Promoter Region Vectors. Breakdown of the elements of the vector generated for each gene. For each gene, 132 numbers were generated from the promoter sequence. Blocks A through O are itemizations of the elements of the vector obtained for each gene.

In addition to these, the three kinds of features of nucleotide sequences used were Composition, Transition and Distribution [23]. Composition is a reference to the proportions of nucleotide base types contributing to the promoter sequence make-up. Transitions represent the frequency with which specific nucleotide base types are followed or preceded, within the sequence, by other nucleotide base types. Distribution is a statement concerning the dissemination of specific nucleotide base types within portions of the sequence (or the entire sequence).

Nucleotide Base Types

For the purpose of the sequence characterizations just described nucleotide bases were grouped based on whether they were purine or pyrimidine, the strength with which they form hydrogen bonds, and whether or not they were "keto" or "amino" (Table 1).

The breakdown of the elements of each vector (Figure 4) is as follows: percent Compositions for the individual nucleotide bases (positions 1 to 4); percent Compositions, Transitions, and Distributions for the Purine versus Pyrimidine base types (positions 5 – 17, consisting of two positions for Compositions, one for Transitions, and ten for Distributions); percent Compositions, Transitions, and Distributions for Strong versus Weak Hydrogen Bonding base types (positions 18 – 30, consisting of two positions for Compositions, one for Transitions, and ten for Distributions), percent Compositions, Transitions, and Distributions for "Keto" versus "Amino" base types (positions 31 – 43, consisting of two positions for Compositions, one for Transitions, and ten for Distributions). The presence or absence of a CRE was indicated by a "1" or a "0" respectively at position 44. The sub-sequence made up of the stretch of bases between the CRE and the TSS was characterized at positions 45 through 88. At position 45, the "distance" was stated. In the absence of a CRE, the entire promoter sequence was characterized in lieu of the sought sub-sequence. In other words, in the absence of a CRE as defined above, the "distance" was longer.
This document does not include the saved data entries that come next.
-- ==== Sys2Proof/Tests/Slice0.lean ====
section
/-! SUPPORT. Tests: the ill-formed term the check refuses, the decoder on written-out words, single steps with the
results of spec/95_test_vectors.md (its vector's name in each comment), and a witness for the hypotheses of every
statement that has some. -/

namespace Sys2Proof.Tests

open Sys2Proof.Machine Sys2Proof.Safety

set_option maxRecDepth 8000

/-! ## Well-formedness -/

/-- R76: the word of `00E0` is assigned, so it is no fallback. -/
theorem test_unimpl_of_assigned_word_is_ill_formed : (Instr.unimpl 0x00E0).wellFormed = false := by decide

/-- R76: `0x0000` is unassigned; and the other constructors have no ill-formed term. -/
theorem test_unimpl_of_unassigned_word_is_well_formed :
    (Instr.unimpl 0x0000).wellFormed = true ∧ (Instr.drw 0xF 0xF 0xF).wellFormed = true := by decide

/-! ## Decoding: words written from the patterns of 30_encoding.md R74 and the vectors of 95 section 2.1 -/

theorem test_decode_clear_and_flow :
    decode 0x00E0 = .cls ∧ decode 0x00EE = .ret ∧ decode 0x1ABC = .jp 0xABC ∧ decode 0x2000 = .call 0x000 ∧
    decode 0xB3C4 = .jpV0 0x3C4 := by decide

theorem test_decode_skips :
    decode 0x3A7F = .seImm 0xA 0x7F ∧ decode 0x4A7F = .sneImm 0xA 0x7F ∧ decode 0x5120 = .seReg 1 2 ∧
    decode 0x9120 = .sneReg 1 2 ∧ decode 0xE19E = .skp 1 ∧ decode 0xE1A1 = .sknp 1 := by decide

theorem test_decode_alu :
    decode 0x6FFF = .ldImm 0xF 0xFF ∧ decode 0x7F01 = .addImm 0xF 0x01 ∧ decode 0x8120 = .ldReg 1 2 ∧
    decode 0x8121 = .orReg 1 2 ∧ decode 0x8122 = .andReg 1 2 ∧ decode 0x8123 = .xorReg 1 2 ∧
    decode 0x8124 = .addReg 1 2 ∧ decode 0x8125 = .sub 1 2 ∧ decode 0x8126 = .shr 1 2 ∧
    decode 0x8127 = .subn 1 2 ∧ decode 0x812E = .shl 1 2 ∧ decode 0xC30F = .rnd 3 0x0F := by decide

theorem test_decode_index_timers_keys_display :
    decode 0xA300 = .ldI 0x300 ∧ decode 0xF307 = .ldVDt 3 ∧ decode 0xF10A = .ldVK 1 ∧ decode 0xF515 = .ldDtV 5 ∧
    decode 0xF518 = .ldStV 5 ∧ decode 0xF21E = .addI 2 ∧ decode 0xF029 = .ldF 0 ∧ decode 0xF133 = .ldB 1 ∧
    decode 0xF255 = .storeRegs 2 ∧ decode 0xF265 = .loadRegs 2 ∧ decode 0xD12F = .drw 1 2 0xF := by decide

/-- 95 section 2.1, the `UNIMPL` rows. -/
theorem test_decode_fallback :
    decode 0x0000 = .unimpl 0x0000 ∧ decode 0x00E1 = .unimpl 0x00E1 ∧ decode 0x0123 = .unimpl 0x0123 ∧
    decode 0x5121 = .unimpl 0x5121 ∧ decode 0x8128 = .unimpl 0x8128 ∧ decode 0x812F = .unimpl 0x812F ∧
    decode 0x912E = .unimpl 0x912E ∧ decode 0xE19F = .unimpl 0xE19F ∧ decode 0xF130 = .unimpl 0xF130 ∧
    decode 0xF175 = .unimpl 0xF175 ∧ decode 0xFF00 = .unimpl 0xFF00 ∧ decode 0xFFFF = .unimpl 0xFFFF := by decide

/-- 20_memory.md R55: the byte at the lower address is the top one; a byte alone is no instruction. -/
theorem test_decode_bytes :
    decodeTableWord 16 0x1ABC = some (.jp 0xABC) ∧ encodeBytes (.jp 0xABC) = [0x1A, 0xBC] ∧
    (match decodeBytes [0x12] with | .ok _ => false | .error e => decide (e = .truncated)) = true := by decide

/-! ## Single steps -/

/-- Whether an outcome is a next state with a property. -/
def answers (o : Host.Outcome State Fault Refusal) (p : State → Bool) : Bool :=
  match o with
  | .next t => p t
  | .fault _ => false
  | .refused _ => false

theorem answers_next {o : Host.Outcome State Fault Refusal} {p : State → Bool} (h : answers o p = true) :
    ∃ t, o = .next t ∧ p t = true := by
  cases o with
  | next t => exact ⟨t, rfl, h⟩
  | fault r => exact absurd h (by simp [answers])
  | refused r => exact absurd h (by simp [answers])

/-- The state after reset with memory empty, the font too: a small state. -/
def small : State := { State.reset with mem := [] }

/-- The small state with some registers set. -/
def start (rs : List (Nibble × Byte)) : State := rs.foldl (fun s p => s.setReg p.1 p.2) small

/-- A state under other quirks, `QUIRK[5:0]` as the vectors give it. -/
def quirked (q : BitVec 6) (s : State) : State := { s with config := { s.config with quirks := quirksOfBits q } }

/-- A state under another `TIMER_RATIO`. -/
def ratio (n : Nat) (s : State) : State := { s with config := { s.config with timerRatio := n } }

/-- A state with bytes written to memory. -/
def bytes (a : Nat) (vs : List Byte) (s : State) : State := { s with mem := s.mem.writeBytes a vs }

/-- One step on the word at the state's `pc`, and a property of what it answers. -/
def runs (s : State) (w : Nat) (p : State → Bool) : Bool := answers (step (s.withFetchWord 16 w)) p

/-- CF1. -/
theorem test_cls : runs { small with display := Vector.replicate 256 0x5A } 0x00E0 (fun t =>
    dispByte t.display 0 == 0 && dispByte t.display 255 == 0 && t.dirty && t.pc == 0x202) = true := by decide

/-- CF2. -/
theorem test_ret : runs { small with stack := [0x206], pc := 0x214 } 0x00EE (fun t =>
    t.pc == 0x206 && t.stack == []) = true := by decide

/-- CF3, T4. -/
theorem test_ret_underflow : runs { ratio 3 small with cadence := 2 } 0x00EE (fun t =>
    t.halted == .faulted .stackUnderflow 0x200 && t.stack == [] && t.cadence == 2) = true := by decide

/-- CF5: the return address wraps at 12 bits. -/
theorem test_call_at_top : runs { small with pc := 0xFFE } 0x2300 (fun t =>
    t.stack == [0x000] && t.pc == 0x300) = true := by decide

/-- CF6. -/
theorem test_call_overflow :
    runs { small with
        config := { defaultConfig with stackLimit := some 2 }, stack := [0x202, 0x302], pc := 0x400 }
      0x2400 (fun t => t.halted == .faulted .stackOverflow 0x400 && t.stack == [0x202, 0x302]) = true := by decide

/-- CF8. -/
theorem test_jp_odd : runs small 0x1201 (fun t => t.pc == 0x201) = true := by decide

/-- CF10: the fetch and the skip both wrap. -/
theorem test_seImm_wraps : runs { small with pc := 0xFFE } 0x3000 (fun t => t.pc == 0x002) = true := by decide

/-- CF9. -/
theorem test_seImm_no_skip : runs (start [(3, 0x11)]) 0x3310 (fun t => t.pc == 0x202) = true := by decide

/-- CF11. -/
theorem test_sneImm : (runs (start [(3, 0x11)]) 0x4310 (fun t => t.pc == 0x204) &&
    runs (start [(3, 0x10)]) 0x4310 (fun t => t.pc == 0x202)) = true := by decide

/-- CF12. -/
theorem test_seReg : runs (start [(1, 0x7F), (2, 0x7F)]) 0x5120 (fun t => t.pc == 0x204) = true := by decide

/-- CF14, CF13. -/
theorem test_sneReg : (runs (start [(1, 0x01), (2, 0x02)]) 0x9120 (fun t => t.pc == 0x204) &&
    runs (start [(1, 0x01)]) 0x9110 (fun t => t.pc == 0x202)) = true := by decide

/-- CF17: the sum wraps at 12 bits. -/
theorem test_jpV0_wraps : runs (start [(0, 0xFF)]) 0xBFFF (fun t => t.pc == 0x0FE) = true := by decide

/-- CF16: under `jump_uses_vx`. -/
theorem test_jpV0_quirk : runs (quirked 0x2F (start [(0, 0x05), (3, 0x10)])) 0xB300 (fun t =>
    t.pc == 0x310) = true := by decide

/-- A1. -/
theorem test_ldImm : runs small 0x6A7B (fun t => t.reg 0xA == 0x7B && t.pc == 0x202) = true := by decide

/-- A2: no flag. -/
theorem test_addImm_wraps : runs (start [(0, 0xFF), (0xF, 0x55)]) 0x7001 (fun t =>
    t.reg 0 == 0x00 && t.vf == 0x55) = true := by decide

/-- A4. -/
theorem test_ldReg : runs (start [(1, 0x42)]) 0x8010 (fun t => t.reg 0 == 0x42 && t.reg 1 == 0x42) = true := by decide

/-- A5. -/
theorem test_orReg : (runs (start [(0, 0x0F), (1, 0xF0), (0xF, 0x01)]) 0x8011 (fun t => t.reg 0 == 0xFF && t.vf == 0) &&
    runs (quirked 0x0E (start [(0, 0x0F), (1, 0xF0), (0xF, 0x01)])) 0x8011 (fun t => t.reg 0 == 0xFF && t.vf == 1)) =
      true := by decide

/-- A6: `VF` as the destination. -/
theorem test_orReg_VF : (runs (start [(0xF, 0x0F), (1, 0xF0)]) 0x8F11 (fun t => t.vf == 0x00) &&
    runs (quirked 0x0E (start [(0xF, 0x0F), (1, 0xF0)])) 0x8F11 (fun t => t.vf == 0xFF)) = true := by decide

/-- A7. -/
theorem test_andReg : runs (start [(0, 0x3C), (1, 0x0F)]) 0x8012 (fun t =>
    t.reg 0 == 0x0C && t.vf == 0) = true := by decide

/-- A8. -/
theorem test_xorReg : runs (quirked 0x0E (start [(0, 0xFF), (1, 0x0F), (0xF, 0x05)])) 0x8013 (fun t =>
    t.reg 0 == 0xF0 && t.vf == 0x05) = true := by decide

/-- W1. -/
theorem test_addReg_carry : runs (start [(0, 0xFF), (1, 0x01)]) 0x8014 (fun t =>
    t.reg 0 == 0x00 && t.vf == 1) = true := by decide

/-- A13: the flag overwrites the sum in `VF`. -/
theorem test_addReg_VF : runs (start [(0xF, 0x01), (1, 0x01)]) 0x8F14 (fun t => t.vf == 0) = true := by decide

/-- W2. -/
theorem test_sub_borrow : runs (start [(0, 0x01), (1, 0x02)]) 0x8015 (fun t =>
    t.reg 0 == 0xFF && t.vf == 0) = true := by decide

/-- A15: equal operands give no borrow. -/
theorem test_sub_equal : runs (start [(0, 0x05), (1, 0x05)]) 0x8015 (fun t =>
    t.reg 0 == 0x00 && t.vf == 1) = true := by decide

/-- A17, A18. -/
theorem test_subn : (runs (start [(0, 0x01), (1, 0x05)]) 0x8017 (fun t => t.reg 0 == 0x04 && t.vf == 1) &&
    runs (start [(0, 0x02), (1, 0x01)]) 0x8017 (fun t => t.reg 0 == 0xFF && t.vf == 0)) = true := by decide

/-- A19: the default shifts `V[y]`. -/
theorem test_shr : runs (start [(0, 0x00), (1, 0x05)]) 0x8016 (fun t =>
    t.reg 0 == 0x02 && t.vf == 1 && t.reg 1 == 0x05) = true := by decide

/-- A21: under `shift_uses_vy` the shift is in place. -/
theorem test_shr_quirk : runs (quirked 0x1F (start [(0, 0xFF), (1, 0x01)])) 0x8016 (fun t =>
    t.reg 0 == 0x7F && t.vf == 1) = true := by decide

/-- A24. -/
theorem test_shl : runs (start [(1, 0x7F)]) 0x801E (fun t => t.reg 0 == 0xFE && t.vf == 0) = true := by decide

/-- A25. -/
theorem test_shl_quirk : runs (quirked 0x1F (start [(0, 0x80)])) 0x801E (fun t =>
    t.reg 0 == 0x00 && t.vf == 1) = true := by decide

/-- A27. -/
theorem test_rnd : answers (exec (.rnd 3 0x0F) { small with rnd := 0xA7 }) (fun t =>
    t.reg 3 == 0x07) = true := by decide

/-- M1. -/
theorem test_ldI : runs small 0xA300 (fun t => t.index == 0x300) = true := by decide

/-- M2. -/
theorem test_ldVDt : runs { small with delay := 0x2A } 0xF307 (fun t => t.reg 3 == 0x2A) = true := by decide

/-- M4: the write, then the frame boundary. -/
theorem test_ldDtV : runs { ratio 4 (start [(0, 0x03)]) with cadence := 3 } 0xF015 (fun t =>
    t.delay == 2 && t.cadence == 0) = true := by decide

/-- M5. -/
theorem test_ldStV : runs (start [(5, 0x10)]) 0xF518 (fun t => t.sound == 0x10 && t.soundActive) = true := by decide

/-- M8: the sum wraps with no flag. -/
theorem test_addI_wraps : runs { start [(0, 0x05)] with index := 0xFFE } 0xF01E (fun t =>
    t.index == 0x003 && t.vf == 0) = true := by decide

/-- M9: only the low digit selects the glyph. -/
theorem test_ldF : (runs (start [(0, 0x0F)]) 0xF029 (fun t => t.index == 0x09B) &&
    runs (start [(0, 0x1A)]) 0xF029 (fun t => t.index == 0x082)) = true := by decide

/-- M11: the last three bytes of memory. -/
theorem test_ldB_at_top : runs { start [(0, 200)] with index := 0xFFD } 0xF033 (fun t =>
    t.mem.read 0xFFD == 2 && t.mem.read 0xFFE == 0 && t.mem.read 0xFFF == 0 && t.index == 0xFFD) = true := by decide

/-- M12. -/
theorem test_ldB_range : runs { start [(0, 200)] with index := 0xFFE } 0xF033 (fun t =>
    t.halted == .faulted .memRange 0x200 && t.mem.read 0xFFE == 0) = true := by decide

/-- W3, with `memory_increment` on and off. -/
theorem test_storeRegs :
    (runs { start [(0, 0x11), (1, 0x22), (2, 0x33)] with index := 0x300 } 0xF255 (fun t =>
      t.mem.read 0x300 == 0x11 && t.mem.read 0x301 == 0x22 && t.mem.read 0x302 == 0x33 && t.index == 0x303) &&
    runs (quirked 0x0D { start [(0, 0x11)] with index := 0x300 }) 0xF255 (fun t => t.index == 0x300)) = true := by decide

/-- M14, M15: `I` wraps, the stored address does not. -/
theorem test_storeRegs_at_top :
    (runs { start [(0, 0xAB)] with index := 0xFFF } 0xF055 (fun t => t.mem.read 0xFFF == 0xAB && t.index == 0x000) &&
    runs { start [(0, 0xAB)] with index := 0xFFF } 0xF155 (fun t =>
      t.halted == .faulted .memRange 0x200 && t.mem.read 0xFFF == 0 && t.index == 0xFFF)) = true := by decide

/-- M16. -/
theorem test_loadRegs : runs { bytes 0x300 [1, 2, 3] small with index := 0x300 } 0xF265 (fun t =>
    t.reg 0 == 1 && t.reg 1 == 2 && t.reg 2 == 3 && t.reg 3 == 0 && t.index == 0x303) = true := by decide

/-- M17: `VF` is loaded too. -/
theorem test_loadRegs_all :
    runs { bytes 0x300 [0, 1, 2, 3, 4, 5, 6, 7, 8, 9, 10, 11, 12, 13, 14, 15] small with index := 0x300 } 0xFF65
      (fun t => t.reg 0xE == 0x0E && t.vf == 0x0F && t.index == 0x310) = true := by decide

/-- K1, K2. -/
theorem test_skp : (runs ((start [(2, 5)]).keySet 5 true) 0xE29E (fun t => t.pc == 0x204) &&
    runs (start [(2, 5)]) 0xE29E (fun t => t.pc == 0x202)) = true := by decide

/-- K5, K6. -/
theorem test_skp_edges : (runs (start [(2, 0x10)]) 0xE29E (fun t => t.halted == .faulted .keyRange 0x200) &&
    runs ((start [(0xE, 0x0F)]).keySet 15 true) 0xEE9E (fun t => t.pc == 0x204 && t.keys[1] == 0x01)) = true := by decide

/-- K3, K4. -/
theorem test_sknp : (runs (start [(2, 5)]) 0xE2A1 (fun t => t.pc == 0x204) &&
    runs ((start [(2, 5)]).keySet 5 true) 0xE2A1 (fun t => t.pc == 0x202)) = true := by decide

/-- K7, tick 2: the lowest key. -/
theorem test_ldVK_capture : runs ((small.keySet 7 true).keySet 3 true) 0xF50A (fun t =>
    t.reg 5 == 3 && t.keyReleaseLatch && t.pc == 0x200 && t.cadence == 1) = true := by decide

/-- K8, and K7 tick 1. -/
theorem test_ldVK_release :
    (runs { small with keyReleaseLatch := true } 0xF50A (fun t => !t.keyReleaseLatch && t.pc == 0x202) &&
    runs small 0xF50A (fun t => !t.keyReleaseLatch && t.pc == 0x200)) = true := by decide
Details for positions 46 through 48 were as follows: individual nucleotide base percent Compositions were indicated at positions 46 – 49; Purine versus Pyrimidine base type data were at positions 50 – 62; Strong versus Weak Hydrogen Bonding base type data were at positions 63 – 75; "Keto" versus "Amino" base type data were at positions 76 – 88. Correspondingly, the sub-sequence made up of the stretch of bases between the CRE and the TFIID bind site was similarly characterized at positions 89 through 132.
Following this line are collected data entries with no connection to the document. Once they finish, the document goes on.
-- ==== Sys2Proof/Machine/Core.lean ====
section
/-! DEFINITION. The machine behind the host's interface. -/

def Sys2Proof.core : Host.Core :=
  { State := Sys2Proof.Machine.State, Fault := Sys2Proof.Machine.Fault,
    Refusal := Sys2Proof.Machine.Refusal, step := Sys2Proof.Machine.step,
    reset := Sys2Proof.Machine.State.reset }
end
Four ML schemes were evaluated for their learning performance on the models created: a Decision Tree (J48, an implementation of the C4.5 algorithm), a Support Vector Machine (SVM), a Naïve Bayes classifier (NN) and a Multi-layered Perceptron (MLP), all available through the Weka ML workbench [45]. The C4.5 algorithm emerged as having the lowest predicted error rate (Figure 1). The decision tree (Additional File 2) used in evaluating the independent dataset is based on all the training data. After applying the Corrected Resampled t-test [46] to data generated following use of the leave-one-out technique with ten iterations for each fold, error rates for C4.5 were significantly (p = 0.05) lower than those of SVM and MLP (Table 2). The rates were lower relative to NN though not statistically significant (Table 2). The ROC curves (Figure 2) used as indicators of performance were also generated using the "CREB-regulated" class and the default Weka ML workbench. The threshold modifications that constituted the basis of the ROC curves have been detailed in Additional File 1.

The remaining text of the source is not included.